Mountain gazelles live in mountainous and hilly habitats consisting of light forests, fields, or desert plateaus. They usually spend the days in the hills bedded down and descend at night or in the early morning to forage.

Mountain gazelles live in areas with an average annual temperature of 21-23 degrees Celsius and an average winter temperature of about 14 degrees Celsius. The areas occupied by G. gazella are dry, usually with an annual precipitation of 300-400 mm (Mendelsohn et al., 1995; Massicot, 2001).

Physical Description

Male mountain gazelles weigh between 17 and 29.5 kg, whereas the smaller females weigh 16-25 kg. They are sexually dimorphic with the males being larger and having larger horns. Toothrows of mountain gazelles are nearly straight.

Gazelles have a slender build with proportionally long necks and legs. The hind legs of mountain gazelles are particularly long.

Mountain gazelles are a dark brown with white underparts, flanks, and light brown limbs.
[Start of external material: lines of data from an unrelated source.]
/-- A LINK flit sent (R424). -/
def sendLink (b : Block) (n payload : Nat) : Block :=
  b.launch n (flitHeader (b.port n) 2 0 0 0 0) (natLE 240 (payload >>> 96))

/-- The HELLO of a port (R424). -/
def sendHello (b : Block) (n : Nat) : Block :=
  b.sendLink n (pack [(96, 1), (104, b.package), (112, n), (128, b.od' 0x2700 4), (160, b.od' 0x1000 7)])

/-- The NAK of R422. -/
def sendNak (b : Block) (n : Nat) : Block :=
  let b1 := (b.sendLink n (pack [(96, 2), (224, (b.port n).rxSeq)])).count 0x2704 3 1
  b1.modPort n (fun p => { p with naking := true })

/-- An ECHO (R424, R439). -/
def sendEcho (b : Block) (n : Nat) : Block := b.sendLink n (pack [(96, 3), (240, b.time)])

/-- A GOODBYE (R424, R425). -/
def sendGoodbye (b : Block) (n : Nat) : Block := b.sendLink n (pack [(96, 5)])

/-- The next waiting flit that may go: first of its pool, with a credit, no other message of its VC begun (R423,
R426). -/
def sendable (p : Port) : Option TxFlit :=
  p.txq.find? (fun t =>
    let o := mapGet p.openPool 0 (t.pool % 4)
    0 < p.credits.getD t.pool 0 && (if o == 0 then t.som else o == t.pool + 1) &&
      (p.txq.find? (fun x => x.pool == t.pool)) == some t)

/-- The payload of a flit as it leaves: the first flit of a BEACON carries the time of its leaving (R443). -/
def stamped (now : Nat) (t : TxFlit) : Bytes :=
  if t.som && t.pool == 3 && leNat (slice t.payload 0 1) % 64 == mtBeacon then patch t.payload 16 (natLE 8 now) else t.payload

/-- One DATA flit sent: numbered, kept for replay, its credit spent (R422, R423). -/
def sendData (b : Block) (n : Nat) (t : TxFlit) : Block :=
  let p := b.port n
  let hdr := flitHeader p 1 t.pool (b2n t.som) (b2n t.eom) p.txSeq
  let d := stamped b.time t
  let b1 := b.putPort
    { p with txSeq := (p.txSeq + 1) % 65536, replay := p.replay ++ [(p.txSeq, mkFlit hdr d false)],
             credits := updAt p.credits t.pool (· - 1), txq := p.txq.erase t,
             openPool := mapSet p.openPool 0 (t.pool % 4) (if t.eom then 0 else t.pool + 1),
             ackAt := if p.replay.isEmpty then b.time else p.ackAt }
  (b1.launch n hdr d).count 0x2704 1 1

/-- What a port can send now, it sends; `fuel` bounds the flits. -/
def pumpN : Nat → Block → Nat → Block
  | 0, b, _ => b
  | fuel + 1, b, n =>
    if b.portUp n && (b.port n).replay.length < 4096 then
      match sendable (b.port n) with
      | none => b
      | some t => pumpN fuel (b.sendData n t) n
    else b

/-- What a port can send now, it sends. -/
def pump (b : Block) (n : Nat) : Block := pumpN (b.port n).txq.length b n

/-- The flits of a message (R426). -/
def msgFlits (pool : Nat) (msg : Bytes) : List TxFlit :=
  let cs := chunks 240 msg
  (cs.zip (List.range cs.length)).map (fun c =>
    { pool := pool, som := c.2 == 0, eom := c.2 + 1 == cs.length, payload := fit 240 c.1 })

/-- A message put on a port. -/
def sendOn (b : Block) (n cls : Nat) (msg : Bytes) : Block :=
  let pool := 4 * cls + vcOf (mg msg 5 0)
  (b.modPort n (fun p => { p with txq := p.txq ++ msgFlits pool msg })).pump n

/-! ### Routes (R441) -/

/-- UP ports whose neighbour is package p. -/
def directPorts (b : Block) (p : Nat) : List Nat := b.upPorts.filter (fun n => b.neighbour n == p)

/-- Packages with a direct route, as a bitmap. -/
def directMap (b : Block) : Nat := ((List.range 64).map (fun p => if (b.directPorts p).isEmpty then 0 else 2 ^ p)).sum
The face is marked with an off-white stripe with black lower margins. There is also a narrow, dark flank-band that separates the dark dorsal tones from the white underparts. The base of the hairs from the underside are buff colored. The black tail is short and bushy. The ears are also relatively short. The white line down the thigh stops at the hock. Pelage is short and sleek, and reflects the sun’s radiation in the summer months, and is much longer, thicker and rainproof during the winter to protect the animal from the heavy winter rains.

Both sexes have horns. The relatively short horns of the males (220-294 mm) vary greatly depending on habitat. Female mountain gazelles have horns that are less then 70% the length of males’ horns in the same population (84-153 mm). Males’ horns are thick and have prominent rings whereas the females’ horns are unringed. The horns are elliptical in a cross-section and the gap at the base is about 25 mm. Male horns bow out from the base with the tips almost always pointing in. The females’ horns are curved slightly forward. Horn shape may vary greatly within populations, but in most cases the horns resemble an S-shape. Horns also have broad grooves that run up the anterior part of the core, a groove along the posterior boarder, and a less prominent groove that runs medial to the aspect of the core (Groves and Lay, 1985; Mendelsohn et al., 1995).

  • Range mass
    17 to 29.5 kg
    37.44 to 64.98 lb

Development

See Reproduction.

Reproduction

Males and females may both mate with multiple partners.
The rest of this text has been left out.